*Goal of the exercise*:
Each line of the material that mentions the word "htape" is to be copied.

*Given data*:
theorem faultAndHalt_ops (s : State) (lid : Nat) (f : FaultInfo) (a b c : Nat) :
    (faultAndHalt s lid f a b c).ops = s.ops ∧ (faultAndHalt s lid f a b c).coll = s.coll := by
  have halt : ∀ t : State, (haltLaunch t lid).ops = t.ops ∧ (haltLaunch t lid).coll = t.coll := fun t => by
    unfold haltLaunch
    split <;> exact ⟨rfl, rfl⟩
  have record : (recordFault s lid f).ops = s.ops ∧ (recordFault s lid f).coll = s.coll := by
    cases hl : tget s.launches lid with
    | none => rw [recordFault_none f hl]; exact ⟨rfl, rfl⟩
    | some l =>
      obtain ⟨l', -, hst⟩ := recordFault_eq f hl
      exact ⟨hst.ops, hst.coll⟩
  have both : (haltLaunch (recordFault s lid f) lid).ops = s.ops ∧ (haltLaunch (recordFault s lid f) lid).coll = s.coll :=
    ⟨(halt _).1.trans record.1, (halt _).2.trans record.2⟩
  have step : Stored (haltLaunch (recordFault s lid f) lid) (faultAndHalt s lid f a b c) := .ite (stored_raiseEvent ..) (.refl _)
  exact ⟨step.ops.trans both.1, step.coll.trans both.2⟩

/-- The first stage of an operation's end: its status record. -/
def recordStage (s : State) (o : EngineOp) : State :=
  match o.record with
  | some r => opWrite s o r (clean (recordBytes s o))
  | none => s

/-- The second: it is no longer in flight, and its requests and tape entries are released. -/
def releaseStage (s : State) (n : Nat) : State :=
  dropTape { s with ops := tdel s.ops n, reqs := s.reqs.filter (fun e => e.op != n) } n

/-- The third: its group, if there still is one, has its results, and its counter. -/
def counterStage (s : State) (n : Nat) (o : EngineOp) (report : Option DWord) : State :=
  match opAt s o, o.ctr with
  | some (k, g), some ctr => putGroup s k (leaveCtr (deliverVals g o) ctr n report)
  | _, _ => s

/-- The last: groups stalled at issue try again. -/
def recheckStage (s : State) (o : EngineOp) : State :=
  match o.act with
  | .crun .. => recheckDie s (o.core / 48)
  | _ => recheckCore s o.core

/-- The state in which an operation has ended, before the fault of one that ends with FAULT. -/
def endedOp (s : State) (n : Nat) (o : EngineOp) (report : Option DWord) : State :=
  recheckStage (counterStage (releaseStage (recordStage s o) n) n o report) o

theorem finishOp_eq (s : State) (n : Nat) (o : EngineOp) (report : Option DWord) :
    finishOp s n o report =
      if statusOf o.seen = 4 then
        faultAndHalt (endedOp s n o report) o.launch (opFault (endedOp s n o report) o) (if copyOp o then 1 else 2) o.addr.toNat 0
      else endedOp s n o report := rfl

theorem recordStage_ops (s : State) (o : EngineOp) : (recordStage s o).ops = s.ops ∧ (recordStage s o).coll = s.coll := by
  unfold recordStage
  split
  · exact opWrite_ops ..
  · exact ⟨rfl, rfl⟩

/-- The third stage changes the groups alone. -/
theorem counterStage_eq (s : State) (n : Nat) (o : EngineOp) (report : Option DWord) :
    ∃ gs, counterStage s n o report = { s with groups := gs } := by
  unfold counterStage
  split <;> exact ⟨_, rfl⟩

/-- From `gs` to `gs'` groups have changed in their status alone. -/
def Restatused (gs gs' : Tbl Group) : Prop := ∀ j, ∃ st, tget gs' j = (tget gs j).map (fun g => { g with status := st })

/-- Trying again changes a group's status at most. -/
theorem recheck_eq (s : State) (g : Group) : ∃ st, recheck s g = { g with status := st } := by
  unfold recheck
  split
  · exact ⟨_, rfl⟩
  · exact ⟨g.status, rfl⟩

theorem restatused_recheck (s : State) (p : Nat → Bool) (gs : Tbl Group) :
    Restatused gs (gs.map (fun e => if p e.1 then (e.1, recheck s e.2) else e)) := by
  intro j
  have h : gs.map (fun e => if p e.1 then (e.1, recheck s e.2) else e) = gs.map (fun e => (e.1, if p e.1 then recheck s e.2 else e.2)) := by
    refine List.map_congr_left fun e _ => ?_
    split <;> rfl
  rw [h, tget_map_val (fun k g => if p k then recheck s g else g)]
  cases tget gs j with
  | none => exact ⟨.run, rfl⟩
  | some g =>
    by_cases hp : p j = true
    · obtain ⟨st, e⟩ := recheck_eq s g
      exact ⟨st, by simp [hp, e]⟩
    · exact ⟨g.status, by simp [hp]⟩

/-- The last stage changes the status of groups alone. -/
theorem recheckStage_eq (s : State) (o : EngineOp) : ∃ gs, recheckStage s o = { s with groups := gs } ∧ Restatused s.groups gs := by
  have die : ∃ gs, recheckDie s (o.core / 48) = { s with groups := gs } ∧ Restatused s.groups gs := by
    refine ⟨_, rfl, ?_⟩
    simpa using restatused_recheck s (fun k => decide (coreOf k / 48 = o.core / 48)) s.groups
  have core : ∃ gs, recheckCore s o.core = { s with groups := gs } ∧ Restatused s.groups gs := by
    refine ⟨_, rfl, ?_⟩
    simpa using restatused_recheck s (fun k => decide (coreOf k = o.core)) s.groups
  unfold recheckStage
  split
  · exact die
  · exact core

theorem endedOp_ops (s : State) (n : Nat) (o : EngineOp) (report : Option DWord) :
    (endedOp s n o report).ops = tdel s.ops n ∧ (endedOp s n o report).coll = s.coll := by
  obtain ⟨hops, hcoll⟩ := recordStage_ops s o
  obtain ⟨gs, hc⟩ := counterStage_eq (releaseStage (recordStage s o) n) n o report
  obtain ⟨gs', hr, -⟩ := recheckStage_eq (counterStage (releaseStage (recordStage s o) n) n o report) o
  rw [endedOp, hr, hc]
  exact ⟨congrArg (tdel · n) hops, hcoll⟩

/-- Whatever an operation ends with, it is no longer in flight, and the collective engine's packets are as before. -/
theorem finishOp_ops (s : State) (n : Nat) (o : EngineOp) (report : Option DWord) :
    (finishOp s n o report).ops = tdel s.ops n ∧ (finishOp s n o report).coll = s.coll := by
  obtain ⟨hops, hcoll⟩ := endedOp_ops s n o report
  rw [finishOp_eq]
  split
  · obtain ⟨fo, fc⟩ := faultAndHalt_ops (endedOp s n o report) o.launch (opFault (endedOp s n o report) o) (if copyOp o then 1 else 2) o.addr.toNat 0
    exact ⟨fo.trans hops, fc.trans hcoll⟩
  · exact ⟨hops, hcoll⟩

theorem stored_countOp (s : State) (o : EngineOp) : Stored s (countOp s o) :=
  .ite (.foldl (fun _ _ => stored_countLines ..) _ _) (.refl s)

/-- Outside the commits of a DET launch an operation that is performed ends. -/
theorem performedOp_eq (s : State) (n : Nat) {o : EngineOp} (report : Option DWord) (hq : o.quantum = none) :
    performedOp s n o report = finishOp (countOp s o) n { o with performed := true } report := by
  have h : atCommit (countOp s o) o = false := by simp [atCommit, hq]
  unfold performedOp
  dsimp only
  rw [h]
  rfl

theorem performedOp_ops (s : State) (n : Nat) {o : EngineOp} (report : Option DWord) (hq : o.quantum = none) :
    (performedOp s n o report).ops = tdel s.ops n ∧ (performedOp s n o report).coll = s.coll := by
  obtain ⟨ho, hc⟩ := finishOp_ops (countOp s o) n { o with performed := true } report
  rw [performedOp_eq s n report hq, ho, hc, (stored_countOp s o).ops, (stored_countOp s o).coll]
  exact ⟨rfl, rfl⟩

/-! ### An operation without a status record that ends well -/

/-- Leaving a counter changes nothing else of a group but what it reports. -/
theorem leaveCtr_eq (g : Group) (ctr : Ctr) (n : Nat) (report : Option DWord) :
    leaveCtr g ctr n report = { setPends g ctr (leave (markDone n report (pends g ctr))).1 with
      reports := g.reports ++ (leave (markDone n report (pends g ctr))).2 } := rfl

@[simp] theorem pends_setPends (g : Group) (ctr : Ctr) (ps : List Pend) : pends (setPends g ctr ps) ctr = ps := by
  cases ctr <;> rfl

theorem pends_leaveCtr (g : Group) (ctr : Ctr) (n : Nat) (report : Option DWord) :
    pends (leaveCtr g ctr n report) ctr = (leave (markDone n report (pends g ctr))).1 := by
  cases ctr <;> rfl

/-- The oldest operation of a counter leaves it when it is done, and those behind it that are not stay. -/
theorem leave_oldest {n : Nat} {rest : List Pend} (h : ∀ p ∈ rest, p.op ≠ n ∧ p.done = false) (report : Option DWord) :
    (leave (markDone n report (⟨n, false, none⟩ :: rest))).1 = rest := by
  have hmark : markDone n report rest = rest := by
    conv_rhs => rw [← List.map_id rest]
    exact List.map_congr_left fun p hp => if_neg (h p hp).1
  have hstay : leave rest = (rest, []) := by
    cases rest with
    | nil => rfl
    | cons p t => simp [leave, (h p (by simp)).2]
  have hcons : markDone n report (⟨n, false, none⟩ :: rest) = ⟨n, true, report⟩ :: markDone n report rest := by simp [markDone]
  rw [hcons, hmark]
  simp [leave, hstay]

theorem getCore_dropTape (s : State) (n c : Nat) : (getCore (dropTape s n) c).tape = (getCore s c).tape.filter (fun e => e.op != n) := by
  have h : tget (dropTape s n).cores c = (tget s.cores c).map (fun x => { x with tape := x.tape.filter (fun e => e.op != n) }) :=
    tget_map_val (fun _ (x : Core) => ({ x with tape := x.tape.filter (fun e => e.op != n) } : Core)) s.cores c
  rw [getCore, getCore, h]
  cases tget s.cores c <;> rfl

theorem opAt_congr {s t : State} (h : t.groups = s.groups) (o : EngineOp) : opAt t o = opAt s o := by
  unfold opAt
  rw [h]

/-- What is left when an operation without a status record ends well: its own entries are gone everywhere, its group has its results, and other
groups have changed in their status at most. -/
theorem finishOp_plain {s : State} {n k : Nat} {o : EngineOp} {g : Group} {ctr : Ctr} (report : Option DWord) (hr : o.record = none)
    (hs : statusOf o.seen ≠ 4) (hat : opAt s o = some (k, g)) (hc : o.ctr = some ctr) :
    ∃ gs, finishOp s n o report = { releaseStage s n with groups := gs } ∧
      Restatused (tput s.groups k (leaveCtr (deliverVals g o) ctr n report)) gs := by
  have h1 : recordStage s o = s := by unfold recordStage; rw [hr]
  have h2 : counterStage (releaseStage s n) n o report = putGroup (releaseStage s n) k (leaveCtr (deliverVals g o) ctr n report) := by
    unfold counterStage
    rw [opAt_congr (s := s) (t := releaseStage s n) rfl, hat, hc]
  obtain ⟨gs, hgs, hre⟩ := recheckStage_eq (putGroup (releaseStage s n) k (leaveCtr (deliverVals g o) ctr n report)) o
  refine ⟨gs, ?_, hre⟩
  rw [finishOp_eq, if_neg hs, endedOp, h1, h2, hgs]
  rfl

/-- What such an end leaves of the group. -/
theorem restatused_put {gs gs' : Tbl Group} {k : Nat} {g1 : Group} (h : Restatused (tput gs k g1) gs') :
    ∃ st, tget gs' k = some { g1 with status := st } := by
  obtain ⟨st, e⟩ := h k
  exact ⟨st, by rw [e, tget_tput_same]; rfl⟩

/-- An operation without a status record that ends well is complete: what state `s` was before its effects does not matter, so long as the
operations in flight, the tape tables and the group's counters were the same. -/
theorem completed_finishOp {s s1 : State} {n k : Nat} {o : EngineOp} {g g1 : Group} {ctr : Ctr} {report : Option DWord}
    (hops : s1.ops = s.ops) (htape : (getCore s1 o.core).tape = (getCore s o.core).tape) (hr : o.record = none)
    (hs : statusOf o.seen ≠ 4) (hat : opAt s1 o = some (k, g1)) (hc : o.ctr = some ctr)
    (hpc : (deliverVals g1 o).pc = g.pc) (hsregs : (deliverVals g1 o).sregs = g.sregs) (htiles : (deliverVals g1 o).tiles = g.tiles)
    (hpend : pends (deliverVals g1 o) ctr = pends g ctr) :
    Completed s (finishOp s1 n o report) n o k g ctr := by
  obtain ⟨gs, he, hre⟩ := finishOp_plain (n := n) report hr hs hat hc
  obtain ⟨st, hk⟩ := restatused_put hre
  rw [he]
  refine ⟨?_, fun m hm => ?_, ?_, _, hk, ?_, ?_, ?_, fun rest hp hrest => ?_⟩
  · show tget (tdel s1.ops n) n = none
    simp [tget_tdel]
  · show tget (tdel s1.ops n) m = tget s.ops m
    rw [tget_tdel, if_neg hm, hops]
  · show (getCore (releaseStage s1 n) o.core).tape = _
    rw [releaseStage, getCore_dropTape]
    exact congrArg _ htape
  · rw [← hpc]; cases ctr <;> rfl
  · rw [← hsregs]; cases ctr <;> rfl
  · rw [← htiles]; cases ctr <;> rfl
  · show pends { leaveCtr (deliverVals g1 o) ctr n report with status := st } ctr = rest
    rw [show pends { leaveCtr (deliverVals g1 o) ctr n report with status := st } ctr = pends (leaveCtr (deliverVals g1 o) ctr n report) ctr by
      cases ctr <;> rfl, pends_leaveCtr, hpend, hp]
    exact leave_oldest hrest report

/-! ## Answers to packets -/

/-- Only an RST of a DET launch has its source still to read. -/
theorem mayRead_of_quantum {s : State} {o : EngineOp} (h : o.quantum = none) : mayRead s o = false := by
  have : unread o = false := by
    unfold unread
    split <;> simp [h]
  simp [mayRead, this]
* * *
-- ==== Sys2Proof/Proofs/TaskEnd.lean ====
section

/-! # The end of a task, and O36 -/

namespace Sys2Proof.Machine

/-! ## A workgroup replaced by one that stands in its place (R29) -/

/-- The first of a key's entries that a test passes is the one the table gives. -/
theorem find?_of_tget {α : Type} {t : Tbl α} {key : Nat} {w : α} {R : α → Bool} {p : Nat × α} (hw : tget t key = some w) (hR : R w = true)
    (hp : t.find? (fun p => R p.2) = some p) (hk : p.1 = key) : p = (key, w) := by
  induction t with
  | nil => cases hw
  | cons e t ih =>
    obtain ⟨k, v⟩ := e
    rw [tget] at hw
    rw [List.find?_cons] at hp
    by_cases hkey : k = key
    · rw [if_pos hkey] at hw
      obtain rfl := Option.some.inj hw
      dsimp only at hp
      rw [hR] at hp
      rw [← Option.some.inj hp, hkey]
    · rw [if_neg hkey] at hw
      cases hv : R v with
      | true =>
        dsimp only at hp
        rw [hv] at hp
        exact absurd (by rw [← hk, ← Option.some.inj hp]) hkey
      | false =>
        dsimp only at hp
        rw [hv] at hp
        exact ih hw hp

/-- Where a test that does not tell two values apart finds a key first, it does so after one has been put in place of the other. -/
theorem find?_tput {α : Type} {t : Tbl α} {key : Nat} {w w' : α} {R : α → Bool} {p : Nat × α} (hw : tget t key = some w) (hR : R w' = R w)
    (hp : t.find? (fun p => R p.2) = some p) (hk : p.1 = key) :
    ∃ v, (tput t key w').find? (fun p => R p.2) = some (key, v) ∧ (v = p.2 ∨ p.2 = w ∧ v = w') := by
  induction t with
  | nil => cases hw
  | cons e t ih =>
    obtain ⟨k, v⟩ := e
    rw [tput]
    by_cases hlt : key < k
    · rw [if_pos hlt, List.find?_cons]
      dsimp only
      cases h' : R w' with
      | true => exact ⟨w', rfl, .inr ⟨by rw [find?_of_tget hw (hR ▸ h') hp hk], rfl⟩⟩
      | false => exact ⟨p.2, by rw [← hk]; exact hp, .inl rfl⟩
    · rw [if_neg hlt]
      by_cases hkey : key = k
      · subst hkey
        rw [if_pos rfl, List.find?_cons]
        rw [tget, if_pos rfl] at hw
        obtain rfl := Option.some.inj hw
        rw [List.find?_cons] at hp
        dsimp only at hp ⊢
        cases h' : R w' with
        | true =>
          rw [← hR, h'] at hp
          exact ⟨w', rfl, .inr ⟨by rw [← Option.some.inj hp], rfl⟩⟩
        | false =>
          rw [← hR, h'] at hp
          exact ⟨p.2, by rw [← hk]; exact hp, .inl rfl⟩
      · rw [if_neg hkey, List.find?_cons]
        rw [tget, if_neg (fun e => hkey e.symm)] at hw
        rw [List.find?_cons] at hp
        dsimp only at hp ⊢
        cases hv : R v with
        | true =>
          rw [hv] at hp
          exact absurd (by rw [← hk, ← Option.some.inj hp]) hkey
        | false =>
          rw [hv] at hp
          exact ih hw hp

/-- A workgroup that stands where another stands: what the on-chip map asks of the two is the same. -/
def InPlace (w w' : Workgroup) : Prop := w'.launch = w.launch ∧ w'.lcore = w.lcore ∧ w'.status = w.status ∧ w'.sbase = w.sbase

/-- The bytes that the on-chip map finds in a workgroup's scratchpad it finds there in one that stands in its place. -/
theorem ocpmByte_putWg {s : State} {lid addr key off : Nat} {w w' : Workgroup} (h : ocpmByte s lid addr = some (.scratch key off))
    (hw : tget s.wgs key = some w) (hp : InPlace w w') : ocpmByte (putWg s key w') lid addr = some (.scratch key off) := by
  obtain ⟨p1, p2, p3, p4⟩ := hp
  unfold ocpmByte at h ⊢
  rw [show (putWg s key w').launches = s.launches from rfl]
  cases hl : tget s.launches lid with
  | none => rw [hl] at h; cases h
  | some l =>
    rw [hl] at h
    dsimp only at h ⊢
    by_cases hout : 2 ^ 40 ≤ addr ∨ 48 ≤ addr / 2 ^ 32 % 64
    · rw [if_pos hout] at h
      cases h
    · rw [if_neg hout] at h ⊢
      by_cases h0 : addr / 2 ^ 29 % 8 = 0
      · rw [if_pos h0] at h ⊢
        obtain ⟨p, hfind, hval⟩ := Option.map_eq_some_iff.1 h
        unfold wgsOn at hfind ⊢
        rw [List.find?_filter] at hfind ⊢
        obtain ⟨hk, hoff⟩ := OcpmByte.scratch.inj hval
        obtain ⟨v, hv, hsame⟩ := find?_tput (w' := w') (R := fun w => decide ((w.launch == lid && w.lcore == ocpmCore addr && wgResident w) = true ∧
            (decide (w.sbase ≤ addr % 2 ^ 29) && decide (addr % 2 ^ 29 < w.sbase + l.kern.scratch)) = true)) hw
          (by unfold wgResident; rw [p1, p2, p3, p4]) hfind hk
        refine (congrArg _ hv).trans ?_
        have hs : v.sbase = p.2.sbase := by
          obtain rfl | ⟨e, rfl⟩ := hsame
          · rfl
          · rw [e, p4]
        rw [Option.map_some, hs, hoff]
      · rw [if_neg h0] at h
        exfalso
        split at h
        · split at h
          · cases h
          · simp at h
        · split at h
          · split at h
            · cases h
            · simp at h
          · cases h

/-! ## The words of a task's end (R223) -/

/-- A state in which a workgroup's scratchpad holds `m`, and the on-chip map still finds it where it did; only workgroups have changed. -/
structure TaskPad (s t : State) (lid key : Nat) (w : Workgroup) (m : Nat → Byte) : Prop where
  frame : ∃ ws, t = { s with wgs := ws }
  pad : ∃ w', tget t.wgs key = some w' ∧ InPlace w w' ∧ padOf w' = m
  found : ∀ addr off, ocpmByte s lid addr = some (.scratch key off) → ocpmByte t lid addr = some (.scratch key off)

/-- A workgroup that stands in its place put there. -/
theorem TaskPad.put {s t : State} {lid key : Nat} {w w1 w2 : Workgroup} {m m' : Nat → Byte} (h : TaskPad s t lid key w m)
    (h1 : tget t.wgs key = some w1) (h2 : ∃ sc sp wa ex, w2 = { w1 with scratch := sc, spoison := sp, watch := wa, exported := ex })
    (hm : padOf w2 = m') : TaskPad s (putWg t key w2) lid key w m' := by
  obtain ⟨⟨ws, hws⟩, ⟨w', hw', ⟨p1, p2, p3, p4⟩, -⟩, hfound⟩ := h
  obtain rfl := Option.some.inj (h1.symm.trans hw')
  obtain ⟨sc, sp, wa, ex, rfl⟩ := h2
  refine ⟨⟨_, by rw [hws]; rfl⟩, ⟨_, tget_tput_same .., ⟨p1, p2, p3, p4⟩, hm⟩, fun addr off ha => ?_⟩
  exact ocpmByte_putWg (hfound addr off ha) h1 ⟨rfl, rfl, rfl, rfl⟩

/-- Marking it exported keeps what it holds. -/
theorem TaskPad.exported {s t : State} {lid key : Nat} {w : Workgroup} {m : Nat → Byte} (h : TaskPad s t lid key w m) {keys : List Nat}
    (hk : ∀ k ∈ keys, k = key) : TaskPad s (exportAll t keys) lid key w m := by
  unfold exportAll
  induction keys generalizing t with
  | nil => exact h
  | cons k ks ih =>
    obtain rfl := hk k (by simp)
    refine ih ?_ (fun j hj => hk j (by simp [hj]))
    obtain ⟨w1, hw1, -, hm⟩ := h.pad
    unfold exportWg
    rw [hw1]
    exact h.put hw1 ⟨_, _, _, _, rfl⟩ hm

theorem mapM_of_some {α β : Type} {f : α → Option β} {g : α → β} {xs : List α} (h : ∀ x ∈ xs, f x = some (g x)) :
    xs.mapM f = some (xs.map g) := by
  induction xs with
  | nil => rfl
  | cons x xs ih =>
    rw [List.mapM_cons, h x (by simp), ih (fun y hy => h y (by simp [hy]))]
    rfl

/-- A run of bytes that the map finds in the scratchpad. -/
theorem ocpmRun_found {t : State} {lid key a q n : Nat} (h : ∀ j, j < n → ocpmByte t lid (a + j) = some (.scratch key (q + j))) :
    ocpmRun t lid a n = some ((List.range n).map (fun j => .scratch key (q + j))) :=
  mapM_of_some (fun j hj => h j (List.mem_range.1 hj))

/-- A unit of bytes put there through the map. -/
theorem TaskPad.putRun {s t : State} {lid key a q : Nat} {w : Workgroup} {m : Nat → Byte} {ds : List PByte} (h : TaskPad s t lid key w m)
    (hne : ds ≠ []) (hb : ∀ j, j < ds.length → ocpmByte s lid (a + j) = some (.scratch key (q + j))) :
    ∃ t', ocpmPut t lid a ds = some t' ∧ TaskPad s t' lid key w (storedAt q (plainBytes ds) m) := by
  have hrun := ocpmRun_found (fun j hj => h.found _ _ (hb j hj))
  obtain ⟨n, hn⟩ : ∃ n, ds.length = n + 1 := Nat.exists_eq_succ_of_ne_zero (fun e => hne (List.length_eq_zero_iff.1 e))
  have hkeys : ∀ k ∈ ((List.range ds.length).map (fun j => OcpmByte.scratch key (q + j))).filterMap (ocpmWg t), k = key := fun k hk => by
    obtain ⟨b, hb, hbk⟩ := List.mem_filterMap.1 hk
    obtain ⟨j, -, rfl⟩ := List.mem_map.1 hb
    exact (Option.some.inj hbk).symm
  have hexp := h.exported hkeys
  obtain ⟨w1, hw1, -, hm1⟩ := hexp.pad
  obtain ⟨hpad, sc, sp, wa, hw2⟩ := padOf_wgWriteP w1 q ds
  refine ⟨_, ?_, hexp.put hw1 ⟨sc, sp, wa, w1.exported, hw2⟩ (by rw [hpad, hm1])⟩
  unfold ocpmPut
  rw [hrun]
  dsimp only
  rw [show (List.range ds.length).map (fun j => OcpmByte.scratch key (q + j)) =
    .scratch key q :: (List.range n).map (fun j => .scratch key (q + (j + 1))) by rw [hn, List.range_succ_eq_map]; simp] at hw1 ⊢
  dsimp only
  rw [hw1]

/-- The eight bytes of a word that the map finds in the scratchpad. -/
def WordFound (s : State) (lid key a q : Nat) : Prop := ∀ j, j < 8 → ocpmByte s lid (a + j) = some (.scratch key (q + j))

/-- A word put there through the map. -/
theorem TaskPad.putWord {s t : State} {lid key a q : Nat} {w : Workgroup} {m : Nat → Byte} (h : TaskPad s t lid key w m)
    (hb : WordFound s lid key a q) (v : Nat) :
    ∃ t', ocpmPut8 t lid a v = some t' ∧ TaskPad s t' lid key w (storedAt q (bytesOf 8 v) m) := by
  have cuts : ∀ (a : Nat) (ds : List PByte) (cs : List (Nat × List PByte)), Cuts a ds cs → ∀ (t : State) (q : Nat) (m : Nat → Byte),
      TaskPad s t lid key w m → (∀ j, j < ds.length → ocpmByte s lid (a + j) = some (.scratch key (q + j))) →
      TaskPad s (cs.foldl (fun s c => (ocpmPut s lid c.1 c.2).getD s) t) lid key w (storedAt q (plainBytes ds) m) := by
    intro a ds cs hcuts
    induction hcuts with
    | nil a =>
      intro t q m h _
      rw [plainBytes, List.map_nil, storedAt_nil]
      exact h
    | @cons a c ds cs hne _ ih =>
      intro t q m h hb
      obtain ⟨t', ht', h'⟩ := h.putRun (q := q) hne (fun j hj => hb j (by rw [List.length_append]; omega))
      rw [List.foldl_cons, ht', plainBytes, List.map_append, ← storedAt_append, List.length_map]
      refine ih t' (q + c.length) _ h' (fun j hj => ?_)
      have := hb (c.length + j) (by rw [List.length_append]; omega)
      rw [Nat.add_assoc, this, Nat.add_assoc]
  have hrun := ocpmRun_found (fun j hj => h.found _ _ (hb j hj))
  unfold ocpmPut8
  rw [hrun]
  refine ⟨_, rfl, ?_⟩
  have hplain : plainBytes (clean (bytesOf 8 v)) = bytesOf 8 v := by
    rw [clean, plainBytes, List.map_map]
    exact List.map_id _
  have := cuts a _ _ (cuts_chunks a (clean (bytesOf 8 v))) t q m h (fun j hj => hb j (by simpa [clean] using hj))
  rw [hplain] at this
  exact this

*Output for this task*:
    (hops : s1.ops = s.ops) (htape : (getCore s1 o.core).tape = (getCore s o.core).tape) (hr : o.record = none)
    exact congrArg _ htape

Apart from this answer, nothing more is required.